Лечение депрессии как физического состояния теперь кажется, – во всяком случае для горячих приверженцев биологической модели депрессии, – переходом на более просвещенный уровень, нежели моралистические или психологические уровни, характерные для прежних эпох. Но при обсуждении меланхолии затрагивался и телесный, и психический аспект. Даже моралист Мартин Лютер видел физическую природу безумия. В прежние времена люди хорошо понимали то, о чем нынешнему поколению приходится беспрестанно себе напоминать: телесное не означает только телесное, а психическое – исключительно психическое.
Подход сторонников гуморальной теории может казаться странным и антинаучным. Их наблюдения и догадки легко недооценивать. Важным инструментом науки является редукционизм – поиск единственной причины болезни.
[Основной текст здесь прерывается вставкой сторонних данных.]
-- ==== Sys2Proof/Certificates/Slice0/Obligations.lean ====
section
/-! DEFINITION. The statements for the provers. Each is a proposition about `exec`, `step` or an operation that they share,
taken from the rules its entry in OBLIGATIONS.json cites. -/

open Sys2Proof Sys2Proof.Machine Sys2Proof.Safety

/-- With a command at the front of the queue, a step is that command run with the queue's rest; with an empty queue the block idles (the model's queue: notes/assumptions/2.md). -/
def Obligations.StepRunsFrontCommand : Prop :=
  (∀ (c : Instr) (rest : List Instr) (s : State), (s.pending = c :: rest) → step s = exec c { s with pending := rest }) ∧
  (∀ (s : State), (s.pending = []) → step s = .next s)

/-- Counting an event raises its counter by one up to its width, leaves every other counter alone, and either appends one generic record of the counter's class, code 0xFF of the class, to the pending FIFO while fewer than 56 entries stand in it, or folds it into the class count and the lost counts; everything else is unchanged. The layout of a counter key is the model's (notes/assumptions/7.md). -/
def Obligations.CountedEvent : Prop :=
  ∀ (c : Ctr) (unit : Nat) (s : State), (c.lo < 64) → (0 < c.width) → ctrGet c (countEvent c unit s) = min (2 ^ c.width - 1) (ctrGet c s + 1) ∧ (∀ d : Ctr, d.lo < 64 → (d.off, d.lo) ≠ (c.off, c.lo) → ctrGet d (countEvent c unit s) = ctrGet d s) ∧ (s.flt.fifo.length < 56 → (countEvent c unit s).flt = { s.flt with fifo := s.flt.fifo ++ [⟨s.time.now, c.cls, 0, eventCode c.cls 0xFF, unit, padTo 40 (leBytes 4 c.off ++ [BitVec.ofNat 8 c.lo])⟩], fifoPeak := max s.flt.fifoPeak (s.flt.fifo.length + 1) }) ∧ (56 ≤ s.flt.fifo.length → look 0 (countEvent c unit s).flt.fold c.cls = min 0xFFFF (look 0 s.flt.fold c.cls + 1) ∧ (countEvent c unit s).flt.fifo = s.flt.fifo ∧ (countEvent c unit s).flt.lost = min 0xFFFFFFFF (s.flt.lost + 1)) ∧ countEvent c unit s = { s with ctr := (countEvent c unit s).ctr, flt := (countEvent c unit s).flt }

/-- While the time base counts: an edge that does not stay high for 1 us adds one to PPS_GLITCH and corrects nothing; the first candidate edge moves the node from free-running to acquiring; an edge in the window of 10^9 +- 150,000 ticks after it locks the node, sets the PLL interval, and moves the time base forward so that the sample lies on the expected fraction of a second to within one tick; an edge outside that window restarts acquisition at that edge. Nothing outside the time state changes on a candidate edge. -/
def Obligations.PpsEdgeAcquires : Prop :=
  (∀ (x : Nat) (s : State), (s.time.counting = true) → exec (.ppsEdge x false) s = .next (countEvent cPpsGlitch unitNode s)) ∧
  (∀ (x : Nat) (s : State), (s.time.counting = true) → (s.time.lock = .free) → exec (.ppsEdge x true) s = .next { s with time.lock := .acquiring, time.firstEdge := some x }) ∧
  (∀ (x f : Nat) (s : State), (s.time.counting = true) → (s.time.lock = .acquiring) → (s.time.firstEdge = some f) → (s.time.setCount = none) → (f + 8000000000 ≤ x + 1200000) → (x ≤ f + 8000000000 + 1200000) → (s.time.ppsDelay ≤ x) → ∃ t sec, exec (.ppsEdge x true) s = .next t ∧ t = { s with time := t.time } ∧ t.time.lock = .locked ∧ t.time.pllInterval = x - f ∧ s.time.now ≤ t.time.now ∧ x + 8 * (t.time.now - s.time.now) ≤ sec * 8000000000 + s.time.ppsDelay ∧ sec * 8000000000 + s.time.ppsDelay < x + 8 * (t.time.now - s.time.now) + 8) ∧
  (∀ (x f : Nat) (s : State), (s.time.counting = true) → (s.time.lock = .acquiring) → (s.time.firstEdge = some f) → (x + 1200000 < f + 8000000000 ∨ f + 8000000000 + 1200000 < x) → exec (.ppsEdge x true) s = .next { s with time.firstEdge := some x })

/-- A first candidate edge within 1 us of the expected sample of a second is that second's mark: TIM_MARK takes the sample in ns, LAST_ERR and the error still to remove take e, the missing count clears and the node stays locked; any other candidate edge in the locked state, with nothing near an unmarked second, adds one to PPS_REJECT and corrects nothing. In stroke 63 of a pass at most 1 ns (8 steps of 125 ps) of the error is removed, once per pass. -/
def Obligations.RegistrationMark : Prop :=
  (∀ (x sec : Nat) (s : State), (s.time.counting = true) → (s.time.lock = .locked) → (s.time.setCount = none) → (s.time.markedSecond ≠ some sec) → (sec * 8000000000 + s.time.ppsDelay ≤ x + 8000) → (x ≤ sec * 8000000000 + s.time.ppsDelay + 8000) → ∃ t, exec (.ppsEdge x true) s = .next t ∧ t = { s with time := t.time } ∧ t.time.mark = x / 8 ∧ t.time.lastErr = (x : Int) - (sec * 8000000000 + s.time.ppsDelay : Nat) ∧ t.time.slew = t.time.lastErr ∧ t.time.missing = 0 ∧ t.time.lock = .locked ∧ t.time.now = s.time.now ∧ t.time.markedSecond = some sec) ∧
  (∀ (x : Nat) (s : State), (s.time.counting = true) → (s.time.lock = .locked) → (8000 < (phaseError x (nearestSecond x s) s).natAbs ∨ s.time.markedSecond = some (nearestSecond x s)) → exec (.ppsEdge x true) s = .next (countEvent cPpsReject unitNode s)) ∧
  (∀ (s : State), (s.time.now / 250 % 64 = 63) → (s.time.slew ≠ 0) → (s.sch.applied.contains (16, 0x10002) = false) → ∃ t, exec .phaseStep s = .next t ∧ t.time.slew.natAbs = s.time.slew.natAbs - 8 ∧ (0 ≤ s.time.slew → 0 ≤ t.time.slew) ∧ (s.time.slew ≤ 0 → t.time.slew ≤ 0) ∧ t = { s with time.slew := t.time.slew, sch.applied := s.sch.applied ++ [(16, 0x10002)] } ∧ exec .phaseStep t = .next t)

/-- When the window of the next expected mark has passed, a locked node enters holdover and MISSING rises by one (below 8 nothing else happens; at the eighth it raises PPS_LOST). SET_SECONDS with no count in force makes the next mark take TIM_SECONDS; naming the count in force changes nothing; naming another outside hold mode is ignored and adds one to BAR_BAD. -/
def Obligations.HoldoverAndCount : Prop :=
  (∀ (l : Nat) (s : State), (s.time.lock = .locked) → (s.time.lastSecond = some l) → ((l + 1) * 8000000000 + s.time.ppsDelay + 8000 < s.time.now * 8) → (s.time.missing < 7) → exec .markMissing s = .next { s with time.lock := .holdover, time.missing := s.time.missing + 1, time.lastSecond := some (l + 1) }) ∧
  (∀ (l : Nat) (s : State), (s.time.lock = .holdover) → (s.time.lastSecond = some l) → ((l + 1) * 8000000000 + s.time.ppsDelay + 800000 < s.time.now * 8) → (s.time.missing = 7) → exec .markMissing s = .next (raise fPpsLost unitNode [] { s with time.missing := 8, time.lastSecond := some (l + 1) })) ∧
  (∀ (s : State), (s.time.secondsSet = false) → (s.time.setCount = none) → exec .setSeconds s = .next { s with time.setCount := some s.time.seconds }) ∧
  (∀ (s : State), (s.time.secondsSet = true) → (s.pwr.hold = false) → (s.time.setCount = none) → (s.time.lastSecond ≠ none) → (s.time.lastSecond ≠ some (s.time.seconds - 1) ∨ s.time.seconds = 0) → exec .setSeconds s = .next (countEvent cBarBad unitNode s))

/-- When a registration is due at a pass boundary the pulse goes out. With every echo within one tick the registration ends two passes later, at a pass boundary: REG becomes 1 and REG_FAIL_MASK clears. Otherwise REG_FAIL_MASK shows the islands that failed, REG reads 0, and the node tries again at the next pass boundary until the third failure, which adds one to REG_FAIL, stalls stage 5 with cause 8 and moves the next attempt 1,000 passes away. REREG asks for a round in hold mode and is ignored outside it. -/
def Obligations.IslandRegistration : Prop :=
  (∀ (f : Nat) (dest : Option Nat) (s : State), (f % 262144 = 0) → (s.start.stage = 5) → (s.bar.registered = false) → (s.bar.regEnd = none) → (s.time.lock = .locked) → (s.bar.regWanted = false) → (s.time.now / 250 % 64 = 0) → (s.bar.regPass ≤ s.time.now / 16000) → exec (.registration f dest) s = .next { s with out := s.out ++ [.registrationPulse], time.reg := false, bar.regEnd := some (s.time.now / 16000 + 2) }) ∧
  (∀ (m : Nat) (dest : Option Nat) (s : State), (m % 262144 ≠ 0) → (regDue s = true) → (s.time.now / 250 % 64 = 0) → (s.bar.regPass ≤ s.time.now / 16000) → (s.bar.regTries < 2) → exec (.registration m dest) s = .next { s with out := s.out ++ [.registrationPulse], time.reg := false, time.regFailMask := m % 262144, bar.regTries := s.bar.regTries + 1, bar.regPass := s.time.now / 16000 + 1 }) ∧
  (∀ (m : Nat) (dest : Option Nat) (s : State), (m % 262144 ≠ 0) → (s.start.stage = 5) → (regDue s = true) → (s.time.now / 250 % 64 = 0) → (s.bar.regPass ≤ s.time.now / 16000) → (s.bar.regTries = 2) → ∃ t, exec (.registration m dest) s = .next t ∧ t.bar.regPass = s.time.now / 16000 + 1000 ∧ t.start.stalled = true ∧ t.start.cause = 8 ∧ t.time.reg = false ∧ t.time.regFailMask = m % 262144 ∧ ctrGet cRegFail t = min 0xFFFF (ctrGet cRegFail s + 1)) ∧
  (∀ (s : State), (s.pwr.hold = true) → exec .rereg s = .next { s with bar.regWanted := true, bar.regTries := 0, bar.regPass := s.time.now / 16000 + 1 }) ∧
  (∀ (s : State), (s.pwr.hold = false) → exec .rereg s = .next s) ∧
  (∀ (p : Nat) (s : State), (s.bar.regEnd = some p) → (p ≤ passNow s) → (s.bar.regWanted = false) → (s.start.cause ≠ 8) → registrationEnds s = { s with time.reg := true, time.regFailMask := 0, bar.regEnd := none, bar.regTries := 0, bar.registered := true }) ∧
  (∀ (p : Nat) (s : State), (s.bar.regEnd = some p) → (passNow s < p) → registrationEnds s = s)

/-- TIM_CTRL.BARRIER with a START_PASS at least two passes ahead, an identifier above the pending one and no node-to-node connection makes that barrier pending (RUN 1); one too near is discarded and counted. With PIN the node drives BARRIER_OUT high in stroke 32 of the next pass, and samples its own edge. A rising BARRIER_IN edge sampled in strokes 32 to 47 of pass Y makes a barrier pending for Y + 64 with the next identifier; any other is counted in BAR_BAD; a node with REPEAT copies the level of BARRIER_IN to BARRIER_OUT. At the boundary of START_PASS, RUN becomes 2 when the node is registered, locked and not in hold mode; otherwise BAR_LATE rises and RUN returns to 0. -/
def Obligations.BarrierChecks : Prop :=
  (∀ (s : State), (s.bar.pin = false) → (s.time.run ≠ 2) → (passNow s + 2 ≤ s.bar.startPass) → (s.bar.pendingId < s.bar.nextId) → (s.bar.nextId < 4294967296) → (nodeConns s = []) → exec .timCtrlBarrier s = .next { s with time.run := 1, bar.pendingPass := some s.bar.startPass, bar.pendingId := s.bar.nextId }) ∧
  (∀ (s : State), (s.bar.pin = false) → (s.bar.startPass < passNow s + 2) → exec .timCtrlBarrier s = .next (countEvent cBarBad unitNode s)) ∧
  (∀ (s : State), (s.bar.pin = true) → exec .timCtrlBarrier s = .next { s with bar.pinPass := some (passNow s + 1) }) ∧
  (∀ (s : State), (s.bar.pinPass = some (passNow s)) → (s.time.now / 250 % 64 = 32) → (s.bar.barrierOut = false) → exec .barrierOutPulse s = .next (sampleBarrier (s.time.now * 8) { s with bar.pinPass := none, bar.barrierOut := true, bar.outLow := some (s.time.elapsed + 16), out := s.out ++ [.barrierOut true] })) ∧
  (∀ (x : Nat) (s : State), (32 ≤ (x - s.time.barDelay) / 8 / 250 % 64) → ((x - s.time.barDelay) / 8 / 250 % 64 ≤ 47) → ∃ t, exec (.barrierInEdge ⟨true, x⟩) s = .next t ∧ t.time = { s.time with run := 1 } ∧ t.bar = { s.bar with barrierIn := true, barrierOut := t.bar.barrierOut, pendingPass := some ((x - s.time.barDelay) / 8 / 16000 + 64), pendingId := (s.bar.pendingId + 1) % 4294967296 } ∧ t = { s with time := t.time, bar := t.bar, out := t.out }) ∧
  (∀ (x : Nat) (s : State), ((x - s.time.barDelay) / 8 / 250 % 64 < 32 ∨ 47 < (x - s.time.barDelay) / 8 / 250 % 64) → exec (.barrierInEdge ⟨true, x⟩) s = .next (countEvent cBarBad unitNode (driveBarrier { s with bar.barrierIn := true }))) ∧
  (∀ (p : Nat) (s : State), (s.bar.pendingPass = some p) → (s.time.run = 1) → (s.time.now / 250 % 64 = 0) → (p ≤ passNow s) → (s.time.reg = true) → (s.time.lock = .locked) → (s.time.settling = false) → (s.pwr.hold = false) → exec .barrierStart s = .next { s with bar.pendingPass := none, time.run := 2 }) ∧
  (∀ (p : Nat) (s : State), (s.bar.pendingPass = some p) → (s.time.run = 1) → (s.time.now / 250 % 64 = 0) → (p ≤ passNow s) → (s.time.reg = false ∨ s.pwr.hold = true) → exec .barrierStart s = .next (countEvent cBarLate unitNode { s with bar.pendingPass := none, time.run := 0 })) ∧
  (∀ (x : Nat) (s : State), exec (.barrierInEdge ⟨false, x⟩) s = .next (driveBarrier { s with bar.barrierIn := false })) ∧
  (∀ (rising : Bool) (x : Nat) (s : State), (s.bar.repeat_ = true) → (s.bar.outLow = none) → ∃ t, exec (.barrierInEdge ⟨rising, x⟩) s = .next t ∧ t.bar.barrierOut = rising)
Этот инструмент помог добиться большого прогресса в деле лечения инфекционных болезней, как только подтвердилась микробная теория. Но доктрина единственной причины оказалась чересчур опасным инструментом. Она всегда оставляла в тени социальные причины болезней, – а у всякой болезни, даже инфекционной, они есть. Доктрина единственной причины не отражает сложного взаимодействия телесного и психического, имеющего место в случае любой болезни, включая те, что мы называем «психическими»[226].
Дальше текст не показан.